| Action item |
Would you reproduce, without any alteration, the lines from the opening line of the entries through the line that has "(((x.toNat - y.toNat : Int) % 256 <" in it?
** Opening Records shown block **
-- ==== Sys2Proof/Certificates/Slice0/Obligations.lean ====
section
/-! DEFINITION. What the model claims, stated for the provers; each statement's docstring names the rules of the spec it
rests on. -/

open Sys2Proof Sys2Proof.Machine

/-! ## Pixel arithmetic -/

/-- R70: `sdiff8` by its two unsigned forms, by its closed form, its range, and the default of DIFF_TIE. With it R71's
channel-by-channel `difference`. -/
def Obligations.DifferenceIsSmallestRepresentative : Prop :=
  Config.default.diffTie.value = 128 ∧
  ∀ (tie : DiffTie) (x y : Byte),
    (((x.toNat - y.toNat : Int) % 256 < (y.toNat - x.toNat : Int) % 256 →
        sdiff8 tie x y = (x.toNat - y.toNat : Int) % 256) ∧
      ((y.toNat - x.toNat : Int) % 256 < (x.toNat - y.toNat : Int) % 256 →
        sdiff8 tie x y = -((y.toNat - x.toNat : Int) % 256)) ∧
      ((x.toNat - y.toNat : Int) % 256 = 128 → sdiff8 tie x y = tie.value) ∧
      (x = y → sdiff8 tie x y = 0)) ∧
    (((x.toNat - y.toNat : Int) % 256 ≤ 127 → sdiff8 tie x y = (x.toNat - y.toNat : Int) % 256) ∧
      (129 ≤ (x.toNat - y.toNat : Int) % 256 → sdiff8 tie x y = (x.toNat - y.toNat : Int) % 256 - 256)) ∧
    ((-127 ≤ sdiff8 tie x y ∧ sdiff8 tie x y ≤ 127) ∨ sdiff8 tie x y = tie.value) ∧
    ∀ p q : Pixel, difference tie p q =
      (sdiff8 tie p.r q.r, sdiff8 tie p.g q.g, sdiff8 tie p.b q.b, sdiff8 tie p.a q.a)

/-- R72, all four laws: congruence, inverse of the wrapping addition, antisymmetry with its exception, and that no
classifier result depends on DIFF_TIE. -/
def Obligations.DifferenceLaws : Prop :=
  (∀ (tie : DiffTie) (x y : Byte), (sdiff8 tie x y - (x.toNat - y.toNat)) % 256 = 0) ∧
  (∀ (tie : DiffTie) (x y : Byte), add8 y (sdiff8 tie x y) = x) ∧
  (∀ (tie : DiffTie) (x y : Byte),
    ((x.toNat - y.toNat : Int) % 256 ≠ 128 → sdiff8 tie x y = -sdiff8 tie y x) ∧
    ((x.toNat - y.toNat : Int) % 256 = 128 →
      sdiff8 tie x y = tie.value ∧ sdiff8 tie y x = tie.value ∧ tie.value ≠ -tie.value)) ∧
  (∀ (tie tie' : DiffTie) (cur prev : Pixel) (cache : Cache), classify tie cur prev cache = classify tie' cur prev cache)

/-- R73: the hash, its bounds, that reducing early to eight bits is exact, the values R73 lists, and that it is not
injective. -/
def Obligations.HashIsWeightedSumModulo64 : Prop :=
  (∀ p : Pixel,
    (pixelHash p).val = (p.r.toNat * 3 + p.g.toNat * 5 + p.b.toNat * 7 + p.a.toNat * 11) % 64 ∧
    p.r.toNat * 3 + p.g.toNat * 5 + p.b.toNat * 7 + p.a.toNat * 11 ≤ 6630 ∧
    (pixelHash p).val = (p.r * 3 + p.g * 5 + p.b * 7 + p.a * 11).toNat % 64) ∧
  pixelHash ⟨0, 0, 0, 0⟩ = 0 ∧ pixelHash ⟨0, 0, 0, 255⟩ = 53 ∧ pixelHash ⟨255, 255, 255, 255⟩ = 38 ∧ pixelHash ⟨10, 10, 10, 255⟩ = 11 ∧
  pixelHash ⟨64, 0, 0, 0⟩ = 0

/-- R74 and R75: the two equalities. -/
def Obligations.EqualitiesCompareChannels : Prop :=
  ∀ p q : Pixel,
    (eq4 p q = true ↔ p.r = q.r ∧ p.g = q.g ∧ p.b = q.b ∧ p.a = q.a) ∧
    (eq3 p q = true ↔ p.r = q.r ∧ p.g = q.g ∧ p.b = q.b)

/-- R76: the wrapping addition and its laws. -/
def Obligations.WrappingAdditionLaws : Prop :=
  ∀ (x : Byte) (d e : Int),
    ((add8 x d).toNat : Int) = (x.toNat + d) % 256 ∧
    add8 x 0 = x ∧ add8 (add8 x d) e = add8 x (d + e) ∧ add8 x d = add8 x (d + 256)
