/-! `giveImage` -/

@[simp] theorem giveImage_cfg (i : Image) (s : State) : (giveImage i s).cfg = s.cfg := rfl
@[simp] theorem giveImage_enc (i : Image) (s : State) : (giveImage i s).enc = s.enc := rfl
@[simp] theorem giveImage_dec (i : Image) (s : State) : (giveImage i s).dec = s.dec := rfl
@[simp] theorem giveImage_imgFault (i : Image) (s : State) : (giveImage i s).imgFault = .none := rfl
@[simp] theorem giveImage_agenda (i : Image) (s : State) : (giveImage i s).agenda = s.agenda := rfl
@[simp] theorem giveImage_reply (i : Image) (s : State) : (giveImage i s).reply = some (.image i) := rfl
@[simp] theorem giveImage_draws (i : Image) (s : State) : (giveImage i s).draws = s.draws := rfl

/-! `answer` -/

@[simp] theorem answer_cfg (r : Reply) (s : State) : (answer r s).cfg = s.cfg := rfl
@[simp] theorem answer_enc (r : Reply) (s : State) : (answer r s).enc = s.enc := rfl
@[simp] theorem answer_dec (r : Reply) (s : State) : (answer r s).dec = s.dec := rfl
@[simp] theorem answer_imgFault (r : Reply) (s : State) : (answer r s).imgFault = s.imgFault := rfl
@[simp] theorem answer_agenda (r : Reply) (s : State) : (answer r s).agenda = s.agenda := rfl
@[simp] theorem answer_reply (r : Reply) (s : State) : (answer r s).reply = some r := rfl
@[simp] theorem answer_draws (r : Reply) (s : State) : (answer r s).draws = s.draws := rfl

/-! `noAnswer` -/

@[simp] theorem noAnswer_cfg (s : State) : (noAnswer s).cfg = s.cfg := rfl
@[simp] theorem noAnswer_enc (s : State) : (noAnswer s).enc = s.enc := rfl
@[simp] theorem noAnswer_dec (s : State) : (noAnswer s).dec = s.dec := rfl
@[simp] theorem noAnswer_imgFault (s : State) : (noAnswer s).imgFault = s.imgFault := rfl
@[simp] theorem noAnswer_agenda (s : State) : (noAnswer s).agenda = s.agenda := rfl
@[simp] theorem noAnswer_reply (s : State) : (noAnswer s).reply = none := rfl
@[simp] theorem noAnswer_draws (s : State) : (noAnswer s).draws = s.draws := rfl

/-! `answerFree` -/

@[simp] theorem answerFree_cfg (s : State) : (answerFree s).cfg = s.cfg := rfl
@[simp] theorem answerFree_enc (s : State) : (answerFree s).enc = s.enc := rfl
@[simp] theorem answerFree_dec (s : State) : (answerFree s).dec = s.dec := rfl
@[simp] theorem answerFree_imgFault (s : State) : (answerFree s).imgFault = s.imgFault := rfl
@[simp] theorem answerFree_agenda (s : State) : (answerFree s).agenda = s.agenda := rfl
@[simp] theorem answerFree_reply (s : State) : (answerFree s).reply = some (.value (Config.freeValue s.draws)) := rfl
@[simp] theorem answerFree_draws (s : State) : (answerFree s).draws = s.draws + 1 := rfl

/-! `popTurn` -/

@[simp] theorem popTurn_cfg (s : State) : (popTurn s).cfg = s.cfg := rfl
@[simp] theorem popTurn_enc (s : State) : (popTurn s).enc = s.enc := rfl
@[simp] theorem popTurn_dec (s : State) : (popTurn s).dec = s.dec := rfl
@[simp] theorem popTurn_imgFault (s : State) : (popTurn s).imgFault = s.imgFault := rfl
@[simp] theorem popTurn_agenda (s : State) : (popTurn s).agenda = s.agenda.tail := rfl
@[simp] theorem popTurn_reply (s : State) : (popTurn s).reply = s.reply := rfl
@[simp] theorem popTurn_draws (s : State) : (popTurn s).draws = s.draws := rfl

end Sys2Proof.Machine
end

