-- ==== Sys2Proof/Tests/Slice0.lean ====
section
/-! SUPPORT. The model's own tests: expected results are the spec's worked vectors (95_test_vectors.md, or the rule named),
and for every obligation with hypotheses a witness that meets them together. -/

namespace Sys2Proof.Tests

open Sys2Proof.Machine

/-! ## Helpers -/

def nextOf : Result → Option State
  | .next s => some s
  | .fault _ => none
  | .refused _ => none

def refusalOf : Result → Option Refusal
  | .next _ => none
  | .fault _ => none
  | .refused r => some r

/-- The decoder about to run some chunk bytes, with a previous pixel and a cache. -/
def inBody (prev : Pixel) (cache : Cache) (bytes : List Byte) : State :=
  let s := placeChunk bytes State.reset
  { s with dec := { s.dec with prev := prev, cache := cache } }

/-- A cache with one pixel remembered. -/
def holding (p : Pixel) : Cache := remember Cache.zero p

/-- HDR(w,h,ch,cs). -/
def hdr (w h : Word) (ch cs : Byte) : List Byte := encode (.header w h ch cs)

def mark : List Byte := [0, 0, 0, 0, 0, 0, 0, 1]

/-- A stream in place and the host's START next. -/
def loaded (bytes : List Byte) : State :=
  { State.reset with
    agenda := [.host (.writeReg 8 1)]
    dec := { Decoder.reset with inLen := bytes.length, inp := Memory.ofBytes bytes } }

/-- What START makes of a stream: phase, fault, cause. -/
def startOf (bytes : List Byte) : Option (Phase × FaultKind × Cause) :=
  (nextOf (step (loaded bytes))).map fun t => (t.dec.phase, t.dec.fault, t.dec.cause)

/-- An image handed to the encoder, START not yet written. `fmt` is the ENC_FMT word. -/
def handed (w h fmt : Word) (pixels : List Pixel) : State :=
  { State.reset with enc := { Encoder.reset with widthReg := w, heightReg := h, fmtReg := fmt, pix := pixels } }

/-- The encoder in BODY at the first of some pixels of one row, with a pending run. -/
def midRow (prev : Pixel) (cache : Cache) (run : Nat) (pixels : List Pixel) : State :=
  { State.reset with
    enc :=
      { Encoder.reset with
        phase := .body
        width := BitVec.ofNat 32 (pixels.length + run)
        height := 1
        channels := 4
        prev := prev
        cache := cache
        run := run
        idx := run
        pix := List.replicate run prev ++ pixels } }

/-- The bytes of a verdict from (128,128,128,255) and an all-zero cache: the table of 95_test_vectors.md 2.2. -/
def bytesFrom128 (r g b : Byte) : List Byte :=
  bytesOf (classify .plus ⟨r, g, b, 255⟩ ⟨128, 128, 128, 255⟩ Cache.zero)

/-! ## WellFormed refuses what has no encoding (R57, R59, R62) -/

theorem test_wellFormed_diff :
    (Instr.diff (-2) 1 0).wellFormed = true ∧ (Instr.diff 2 0 0).wellFormed = false ∧
    (Instr.diff (-3) 0 0).wellFormed = false ∧ (Instr.diff 0 2 0).wellFormed = false ∧
    (Instr.diff 0 (-3) 0).wellFormed = false ∧ (Instr.diff 0 0 2).wellFormed = false ∧
    (Instr.diff 0 0 (-3)).wellFormed = false := by decide

theorem test_wellFormed_luma :
    (Instr.luma (-32) (-8) 7).wellFormed = true ∧ (Instr.luma 31 7 (-8)).wellFormed = true ∧
    (Instr.luma 32 0 0).wellFormed = false ∧ (Instr.luma (-33) 0 0).wellFormed = false ∧
    (Instr.luma 0 8 0).wellFormed = false ∧ (Instr.luma 0 (-9) 0).wellFormed = false ∧
    (Instr.luma 0 0 8).wellFormed = false ∧ (Instr.luma 0 0 (-9)).wellFormed = false := by decide

theorem test_wellFormed_run :
    (Instr.run 1).wellFormed = true ∧ (Instr.run 62).wellFormed = true ∧ (Instr.run 0).wellFormed = false ∧
    (Instr.run 63).wellFormed = false := by decide

theorem test_wellFormed_header :
    (Instr.header 0 0 3 1).wellFormed = true ∧ (Instr.header 0 0 4 0).wellFormed = true ∧
    (Instr.header 0 0 2 0).wellFormed = false ∧ (Instr.header 0 0 5 0).wellFormed = false ∧
    (Instr.header 0 0 4 2).wellFormed = false := by decide

/-! ## Decoding: words of the spec (R50 to R55, 95_test_vectors.md 2.5 and P2 to P4) -/

/-- `FE 64 00 00`. -/
theorem test_decode_rgb : decodeTableWord 32 0x000064FE = some (.rgb 100 0 0) := by decide

/-- `FF 01 02 03 04`. -/
theorem test_decode_rgba : decodeTableWord 40 0x04030201FF = some (.rgba 1 2 3 4) := by decide

/-- `01 11 01 10`: `76`; and the ends `40`, `7F`. -/
theorem test_decode_diff :
    decodeTableWord 8 0b01110110 = some (.diff 1 (-1) 0) ∧ decodeTableWord 8 0x40 = some (.diff (-2) (-2) (-2)) ∧
    decodeTableWord 8 0x7F = some (.diff 1 1 1) := by decide

/-- `00 001011`: `0B`; and the ends. -/
theorem test_decode_index :
    decodeTableWord 8 0b00001011 = some (.index 11) ∧ decodeTableWord 8 0x00 = some (.index 0) ∧
    decodeTableWord 8 0x3F = some (.index 63) := by decide

/-- `10 101000 1001 0101`: `A8 95`; and the ends `80 00`, `BF FF`. -/
theorem test_decode_luma :
    decodeTableWord 16 0b1001010110101000 = some (.luma 8 1 (-3)) ∧
    decodeTableWord 16 0x0080 = some (.luma (-32) (-8) (-8)) ∧
    decodeTableWord 16 0xFFBF = some (.luma 31 7 7) := by decide
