-- ==== Sys2Proof/Tests/Slice0.lean ====
section
/-! SUPPORT. The model's own tests: ill-formed terms refused, the spec's encodings decoded, one-step vectors of
95_test_vectors.md, and a witness for the hypotheses of each obligation. -/

namespace Sys2Proof.Tests

open Sys2Proof Sys2Proof.Machine

/-- A small state: the given registers, queue and clock, the toggle false, everything else as after reset. -/
def small (c : Conn) (exp rcv : Len) (ts : Time) (q : List Byte) (t : Time) : State :=
  { State.reset with
    conn := c, expectedLen := exp, receivedCnt := rcv, activityTs := ts, rxq := q, now := t, pulseToggle := false }

/-- Idle or Pulsing with a queue, at time 42. -/
def idleWith (q : List Byte) : State := small .idle 0 0 0 q 42
def pulsingWith (q : List Byte) : State := small .pulsing 0 0 0 q 42

/-! ### Ill-formed terms are refused -/

theorem test_illformed_frame_zero : WellFormed (.frame 0) = false := by decide
theorem test_illformed_frame_big : WellFormed (.frame 12481) = false := by decide
theorem test_illformed_frameBig_small : WellFormed (.frameBig 12480) = false := by decide
theorem test_illformed_frameBig_P : WellFormed (.frameBig 0x50000000) = false := by decide
theorem test_illformed_stallP_ulse : WellFormed (.stallP 0x554C5345) = false := by decide
theorem test_wellformed_bounds :
    WellFormed (.frame 1) = true ∧ WellFormed (.frame 12480) = true ∧ WellFormed (.frameBig 12481) = true ∧
      WellFormed (.frameBig 0xFFFFFFFF) = true ∧ WellFormed (.frameBig 0x51000000) = true ∧
      WellFormed (.stallP 0) = true := by decide

/-! ### Decoding, from words written out of 30_encoding.md and the opcode table -/

theorem test_decode_pulse : decode .idle [0x50, 0x55, 0x4C, 0x53, 0x45] = .ok .pulse := by decide
theorem test_decode_pulseP : decode .pulsing [0x50, 0x55, 0x4C, 0x53, 0x45] = .ok .pulseP := by decide
theorem test_decode_frame_10080 : decode .idle [0x00, 0x00, 0x27, 0x60] = .ok (.frame 10080) := by decide
theorem test_decode_frame_max : decode .pulsing [0x00, 0x00, 0x30, 0xC0] = .ok (.frame 12480) := by decide
theorem test_decode_frameZero : decode .idle [0x00, 0x00, 0x00, 0x00] = .ok .frameZero := by decide
theorem test_decode_frameBig : decode .idle [0x00, 0x00, 0x30, 0xC1] = .ok (.frameBig 12481) := by decide
theorem test_decode_lowercase : decode .idle [0x70, 0x75, 0x6C, 0x73, 0x65] = .ok (.frameBig 0x70756C73) := by decide
theorem test_decode_data : decode .receivingFrame [0x50, 0x55] = .ok (.data 0x50) := by decide
theorem test_decode_stallP : decode .idle [0x50, 0x55, 0x4C, 0x53, 0x58] = .ok (.stallP 0x554C5358) := by decide
theorem test_decode_stallP_pulsing : decode .pulsing [0x50, 0x00, 0x00, 0x00, 0x01] = .ok (.stallP 1) := by decide
theorem test_decode_pending_empty : decode .idle [] = .error .empty := by decide
theorem test_decode_pending_header : decode .pulsing [0x00, 0x00, 0x27] = .error .headerFragment := by decide
theorem test_decode_pending_command : decode .idle [0x50, 0x55, 0x4C, 0x53] = .error .commandFragment := by decide
theorem test_select_waits :
    select .idle [] = .idleWait ∧ select .pulsing [] = .pulseCycle ∧ select .receivingFrame [] = .recvWait := by decide

theorem test_status_ok : encode .ok = [0x4F, 0x4B, 0x0A] ∧ decodeStatus [0x4F, 0x4B, 0x0A] = some .ok := by decide
theorem test_status_ready :
    encode .ready = [0x52, 0x45, 0x41, 0x44, 0x59, 0x0A] ∧
      decodeStatus [0x52, 0x45, 0x41, 0x44, 0x59, 0x0A] = some .ready := by decide
theorem test_status_errLen :
    encode .errLen = [0x45, 0x52, 0x52, 0x5F, 0x4C, 0x45, 0x4E, 0x0A] ∧
      decodeStatus [0x45, 0x52, 0x52, 0x5F, 0x4C, 0x45, 0x4E, 0x0A] = some .errLen := by decide
theorem test_status_errTimeout :
    encode .errTimeout = [0x45, 0x52, 0x52, 0x5F, 0x54, 0x49, 0x4D, 0x45, 0x4F, 0x55, 0x54, 0x0A] ∧
      decodeStatus [0x45, 0x52, 0x52, 0x5F, 0x54, 0x49, 0x4D, 0x45, 0x4F, 0x55, 0x54, 0x0A] = some .errTimeout := by
  decide
theorem test_status_done :
    encode .done = [0x44, 0x4F, 0x4E, 0x45, 0x0A] ∧ decodeStatus [0x44, 0x4F, 0x4E, 0x45, 0x0A] = some .done := by decide
theorem test_status_without_newline : decodeStatus [0x4F, 0x4B] = none := by decide

theorem test_tableWord_tokens :
    decodeTableWord 40 0x50554C5345 = some .pulse ∧ decodeTableWord 32 0x00002760 = some (.frame 10080) ∧
      decodeTableWord 32 0 = some .frameZero ∧ decodeTableWord 32 0x000030C1 = some (.frameBig 12481) ∧
      decodeTableWord 8 0xA5 = some (.data 0xA5) ∧ decodeTableWord 40 0x5000000000 = some (.stallP 0) ∧
      decodeTableWord 0 0 = some .idleWait := by decide
theorem test_tableWord_status :
    decodeTableWord 24 0x4F4B0A = some .ok ∧ decodeTableWord 48 0x52454144590A = some .ready ∧
      decodeTableWord 64 0x4552525F4C454E0A = some .errLen ∧
      decodeTableWord 96 0x4552525F54494D454F55540A = some .errTimeout ∧
      decodeTableWord 40 0x444F4E450A = some .done := by decide

/-! ### One step on a placed word, right after reset -/

theorem test_placed_pulse :
    step (State.reset.withFetchWord 40 0x50554C5345) = exec .pulse { State.reset with rxq := hw.cmdToken } := rfl
theorem test_placed_frame :
    step (State.reset.withFetchWord 32 0x00002760) =
      exec (.frame 10080) { State.reset with rxq := [0x00, 0x00, 0x27, 0x60] } := rfl
theorem test_placed_data :
    step (State.reset.withFetchWord 8 0xA5) =
      .next { State.reset with
        conn := .receivingFrame, expectedLen := 2, receivedCnt := 1, activityTs := 0, fb := [(0, 0xA5)] } := rfl

/-! ### The parameters agree among themselves (00_scope.md R7, R8) -/

theorem test_params :
    hw.cmdToken.length = hw.cmdLen ∧ hw.cmdToken.head? = some hw.cmdFirst ∧ hw.capacity = 0x30C0 ∧
      hw.capacity < 2 ^ hw.lenW ∧ hw.cmdLen ≤ hw.lookahead := by decide
theorem test_panel_fits : rowStride panelW * panelH ≤ hw.capacity := panel_fits
theorem test_connCode : connCode .idle = 0 ∧ connCode .pulsing = 1 ∧ connCode .receivingFrame = 2 := by decide

/-! ### One-step vectors of 95_test_vectors.md -/

/-- V8: the payload is not touched in the step that accepts the header. -/
theorem test_v8 :
    step (small .idle 0 0 0 [0x00, 0x00, 0x27, 0x60, 0x01, 0x02] 7) =
      .next { small .receivingFrame 10080 0 7 [0x01, 0x02] 7 with txlog := [0x52, 0x45, 0x41, 0x44, 0x59, 0x0A] } := rfl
** Closing Records shown block **
| Task solution |
-- ==== Sys2Proof/Certificates/Slice0/Obligations.lean ====
section
/-! DEFINITION. What the model claims, stated for the provers; each statement's docstring names the rules of the spec it
rests on. -/

open Sys2Proof Sys2Proof.Machine

/-! ## Pixel arithmetic -/

/-- R70: `sdiff8` by its two unsigned forms, by its closed form, its range, and the default of DIFF_TIE. With it R71's
channel-by-channel `difference`. -/
def Obligations.DifferenceIsSmallestRepresentative : Prop :=
  Config.default.diffTie.value = 128 ∧
  ∀ (tie : DiffTie) (x y : Byte),
    (((x.toNat - y.toNat : Int) % 256 < (y.toNat - x.toNat : Int) % 256 →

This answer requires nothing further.